The survey found support for facial recognition systems that learn to recognise criminals’ faces from CCTV footage, with 61% believing the benefits outweighed the risks. Software that recognises speech and answers questions, such as that found on most smartphones, was also seen as beneficial.

But people were more wary of other uses of machine learning. Driverless cars have the potential to reduce traffic accidents substantially, and while some welcomed vehicles programmed to drive at 20mph in 20mph zones, others were sceptical.

One person who took part in the Birmingham event said: “There would be twice as many accidents because driverless cars would follow the Highway Code and drivers don’t. The transition period would be really dangerous. We’d have to give everyone driverless cars all at once.”

The research was commissioned for the Royal Society for a major report published on Tuesday on the “power and promise of computers that learn by example”.

The report describes the recent rapid progress that computer scientists have made in the field and the possibility of “transformative advances” in the next five to 10 years.

“There is huge potential for machine learning to impact in very positive ways on much of what we do as individuals and as industry and as a society. But there are challenges,” said Peter Donnelly, a statistician and geneticist at Oxford University, who led the group that produced the report.

According to the report: “Society needs to give urgent consideration to the ways in which the benefits from machine learning can be shared across society.”

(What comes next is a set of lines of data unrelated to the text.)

/-- A directory in order (R429): MAGIC and CRC, and spans of 64 KiB multiples above sector 1, within the device and apart. -/
def dirOk (size : Nat) (d : List Byte) : Bool :=
  leAt d 0 4 == 0x444E5842 && leAt d 60 4 == crc32c (slice d 0 60) &&
    (dirSpans d).all (fun p => p.1 % 0x10000 == 0 && p.2 % 0x10000 == 0 && decide (0x20000 ≤ p.1) && decide (p.1 + p.2 ≤ size)) &&
    (dirSpans d).zipIdx.all (fun (p : (Nat × Nat) × Nat) =>
      (dirSpans d).zipIdx.all (fun (q : (Nat × Nat) × Nat) => p.2 == q.2 || !spansMeet p.1 q.1)) &&
    (leAt d 28 4 == 0 || leAt d 28 4 == 0x02000000)

/-- The directory in use: the first of the two copies that is in order (R429). -/
def State.directory (s : State) (size : Nat) : List Byte :=
  let a := s.nvmLoad 0 64
  let b := s.nvmLoad 0x10000 64
  if dirOk size a then a else if dirOk size b then b else []

/-- The key rule (R431): the hash named is set and not revoked and equals that of the public key; in BLANK no hash is compared. -/
def keyOk (s : State) (k : Nat) (pub : List Byte) : Bool :=
  s.rd KS_STATUS_LC == 0 ||
    (bit s.ks.fuses.pkhSet k && !bit s.ks.fuses.revoke k && decide (k < 2) &&
      Config.sha384 pub == (if k = 0 then s.ks.fuses.pkh0 else s.ks.fuses.pkh1))

/-- VARIANT admits this module (R430, R434). -/
def variantOk (s : State) (v : Nat) : Bool := v == 0 || (v == 4 && !s.is5120)

/-- SIG verifies under PUBKEY over bytes 0–191 (R430, R434). -/
def sigOk (h : List Byte) : Bool := Config.ecdsaOk (slice h 96 96) (slice h 192 96) (Config.sha384 (slice h 0 192))

/-- Cause for an image by its header, 0 where it passes (R431, R436). -/
def imageCause (s : State) (d : List Byte) (b : Bool) : Nat :=
  let o := if b then 16 else 8
  let len := leAt d (o + 4) 4
  if d.isEmpty ∨ len = 0 then 0x0B
  else
    let h := s.nvmLoad (leAt d o 4) 512
    if leAt h 0 4 = 0xFFFFFFFF then 0x0B
    else if leAt h 0 4 ≠ 0x49535842 then 1
    else if leAt h 508 4 ≠ crc32c (slice h 0 508) then 2
    else if leAt h 6 2 ≠ 512 ∨ 100663296 < leAt h 8 4 ∨ len < 512 + leAt h 8 4 then 3
    else if !variantOk s (leAt h 16 1) then 7
    else if !keyOk s (leAt h 17 1) (slice h 96 96) then 4
    else if !sigOk h then 5
    else 0

/-- CELLAR_UP_COMPLETE (R427–R431): SFDP, the directory and the image headers have been read and checked; BOOT_WAIT begins.
`answers` tells whether the NOR answers its SFDP read, `size` the device size that SFDP declares. -/
def execCellarUpComplete (answers : Bool) (size : Nat) (s : State) : Host.Outcome State Fault Refusal :=
  if s.bt ≠ btCellarUp ∨ !s.boot.dram ∨ !s.clk.running then .next s
  else
    let d := if answers then s.directory size else []
    let t := (s.wr BT_IMG_A_CAUSE (imageCause s d false)).wr BT_IMG_B_CAUSE (imageCause s d true)
    let src := t.on PM_ID_BOOT_SRC
    let t := { t with
      boot := { t.boot with dir := d, waitFrom := t.clk.lapse, begun := false, apOpen := !src }
      ev := { t.ev with ofs := if d.isEmpty ∨ leAt d 28 4 = 0 then none else some (leAt d 24 4), params := true }
      pr := { t.pr with reqNext := t.clk.lapse } }
    let t := if src then (t.setDom 10 1).portsOn 10 else t
    .next (t.btEnter btWait)

/-! ### Firmware download (R432–R435) -/

/-- BOOT_SRC_TIMEOUT (R432): 2.0 s after entry into BOOT_WAIT no twin-link transfer has begun. -/
def execBootSrcTimeout (s : State) : Host.Outcome State Fault Refusal :=
  if s.bt = btWait ∧ s.on PM_ID_BOOT_SRC ∧ !s.boot.begun ∧ s.boot.waitFrom + 2 * uS ≤ s.clk.lapse then
    .next { s with boot := { s.boot with apOpen := true } }
  else .next s

/-- BOOT_APERTURE_WRITE (R433): word `o` of BAR4. With Memory Space Enable 0 no BAR is mapped, and nothing takes the write (R34). -/
def execBootApertureWrite (o : Fin 16777216) (v : Word) (s : State) : Host.Outcome State Fault Refusal :=
  if !s.vis.pfMse then .next s
  else if s.bt = btWait ∧ s.boot.apOpen then .next (s.storeN (addrBoot + 4 * o.val) 4 v.toNat)
  else .next (s.inc BT_CNT_AP_LATE)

Among other concerns in the Ipsos Mori research were fears of being replaced by computers.

One person who took part in the London event said: “Everybody here is thinking, ‘Well, I’m going to lose my job.’” The primary concern was that machine learning could cause unemployment on a mass scale, the researchers found.

Others feared computers could diminish the human experience – by churning out poetry for example, or making it impossible to go for a Sunday drive. More still raised concerns that people would become too reliant on computers and lose key skills, such as the ability to remember information, read maps and so on.

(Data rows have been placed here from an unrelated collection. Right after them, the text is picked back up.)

/-- GENERATE (R415). -/
def execGenerate (req : Requester) (t : Fin 256) (s : State) : Host.Outcome State Fault Refusal :=
  .next (writeReg req (0x60008) (3 * 2 ^ 28 + t.val) s)

/-- DERIVE (R415). -/
def execDerive (req : Requester) (t : Fin 256) (src : Fin 256) (rooted : Bool) (s : State) : Host.Outcome State Fault Refusal :=
  .next (writeReg req (0x60008) (4 * 2 ^ 28 + b2n rooted * 2 ^ 27 + src.val * 256 + t.val) s)

/-- WRAP (R418). -/
def execWrap (req : Requester) (src : Fin 256) (s : State) : Host.Outcome State Fault Refusal :=
  .next (writeReg req (0x60008) (5 * 2 ^ 28 + src.val * 256) s)

/-- UNWRAP (R418). -/
def execUnwrap (req : Requester) (t : Fin 256) (s : State) : Host.Outcome State Fault Refusal :=
  .next (writeReg req (0x60008) (6 * 2 ^ 28 + t.val) s)

/-- KS_INVALIDATE (R416). -/
def execKsInvalidate (req : Requester) (t : Fin 256) (s : State) : Host.Outcome State Fault Refusal :=
  .next (writeReg req (0x60008) (7 * 2 ^ 28 + t.val) s)

/-- SESSION_OUT (R415). -/
def execSessionOut (req : Requester) (src : Fin 256) (s : State) : Host.Outcome State Fault Refusal :=
  .next (writeReg req (0x60008) (8 * 2 ^ 28 + src.val * 256) s)

/-- PROVISION (R413). -/
def execProvision (req : Requester) (key : BitVec 16) (s : State) : Host.Outcome State Fault Refusal :=
  .next (writeReg req (0x6000C) (key.toNat * 65536 + 1) s)

/-- COMMISSION (R413). -/
def execCommission (req : Requester) (key : BitVec 16) (s : State) : Host.Outcome State Fault Refusal :=
  .next (writeReg req (0x6000C) (key.toNat * 65536 + 2) s)

/-- RECOVER (R413). -/
def execRecover (req : Requester) (key : BitVec 16) (s : State) : Host.Outcome State Fault Refusal :=
  .next (writeReg req (0x6000C) (key.toNat * 65536 + 3) s)

/-- INSTALL_ROOT (R413). -/
def execInstallRoot (req : Requester) (key : BitVec 16) (s : State) : Host.Outcome State Fault Refusal :=
  .next (writeReg req (0x6000C) (key.toNat * 65536 + 4) s)

/-- ADD_PKH1 (R413). -/
def execAddPkh1 (req : Requester) (key : BitVec 16) (s : State) : Host.Outcome State Fault Refusal :=
  .next (writeReg req (0x6000C) (key.toNat * 65536 + 5) s)

/-- REVOKE0 (R413). -/
def execRevoke0 (req : Requester) (key : BitVec 16) (s : State) : Host.Outcome State Fault Refusal :=
  .next (writeReg req (0x6000C) (key.toNat * 65536 + 6) s)

/-- RETIRE (R413). -/
def execRetire (req : Requester) (key : BitVec 16) (s : State) : Host.Outcome State Fault Refusal :=
  .next (writeReg req (0x6000C) (key.toNat * 65536 + 7) s)

/-! ### Boot, power and events (R27, R435, R442–R444, R484, R490) -/

/-- SUBMIT (R435). -/
def execSubmit (req : Requester) (s : State) : Host.Outcome State Fault Refusal := .next (writeReg req (0x10008) (1) s)

/-- ABORT (R435). -/
def execAbort (req : Requester) (s : State) : Host.Outcome State Fault Refusal := .next (writeReg req (0x10008) (2) s)

/-- ENTER (R442). -/
def execSvcEnter (req : Requester) (s : State) : Host.Outcome State Fault Refusal :=
  .next (writeReg req (0x10014) (2 ^ 31) s)

/-- RESTART_COLD (R443). -/
def execRestartCold (req : Requester) (s : State) : Host.Outcome State Fault Refusal :=
  .next (writeReg req (0x10) (2 ^ 28) s)

/-- RESTART_WARM (R443). -/
def execRestartWarm (req : Requester) (s : State) : Host.Outcome State Fault Refusal :=
  .next (writeReg req (0x10) (2 * 2 ^ 28) s)

/-- PM_DORMANT (R27). -/
def execPmDormant (req : Requester) (pd : Fin 16) (s : State) : Host.Outcome State Fault Refusal :=
  .next (writeReg req (0x10) (3 * 2 ^ 28 + pd.val) s)

/-- PM_WAKE (R27). -/
def execPmWake (req : Requester) (pd : Fin 16) (s : State) : Host.Outcome State Fault Refusal :=
  .next (writeReg req (0x10) (4 * 2 ^ 28 + pd.val) s)

/-- KICK (R444). -/
def execKick (req : Requester) (v : Word) (s : State) : Host.Outcome State Fault Refusal :=
  .next (writeReg req (0x14) (setBits v.toNat 31 31 1) s)

/-- IC_SOFT_WRITE (R484). -/
def execIcSoftWrite (req : Requester) (v : Word) (s : State) : Host.Outcome State Fault Refusal :=
  .next (writeReg req (0x30008) (v.toNat) s)

/-- IC_FENCE_GO (R490). -/
def execIcFenceGo (req : Requester) (c : Fin 32) (s : State) : Host.Outcome State Fault Refusal :=
  .next (writeReg req (0x3000C) (2 ^ 31 + c.val) s)

/-- RET_DATA_ACCESS (R342). -/
def execRetDataAccess (req : Requester) (v : Option Word) (s : State) : Host.Outcome State Fault Refusal :=
  match v with
  | some x => .next (writeReg req 0x500A4 x.toNat s)
  | none => .next (readReg req 0x500A4 s)

end Sys2Proof.Machine
end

According to the research, some computer systems were already on the verge of fomenting rebellion. Told of a computer system that might try to rein in people who overspend, one participant in Oxford said: “I feel like I’d want to buy the shoes just to spite it.”

The Royal Society report raises a host of other challenges that will come with the arrival of artificial intelligence.

Artificial intelligence systems can pick up biases from training data, making them racist and sexist, and cannot always explain their decisions, both issues that scientists must work on, the report states.

Meanwhile, tech firms are poaching some key UK academics, leaving universities struggling to keep the best minds.

Economists see huge economic growth coming from machine learning – but without more companies, and skilled people to work for them, the profits could flow to a handful of major corporations.

“Society needs to think about these issues,” said Donnelly. “We need an open and nuanced discussion to work out what we can do to help ameliorate some of these worries, and what we want to insist on.”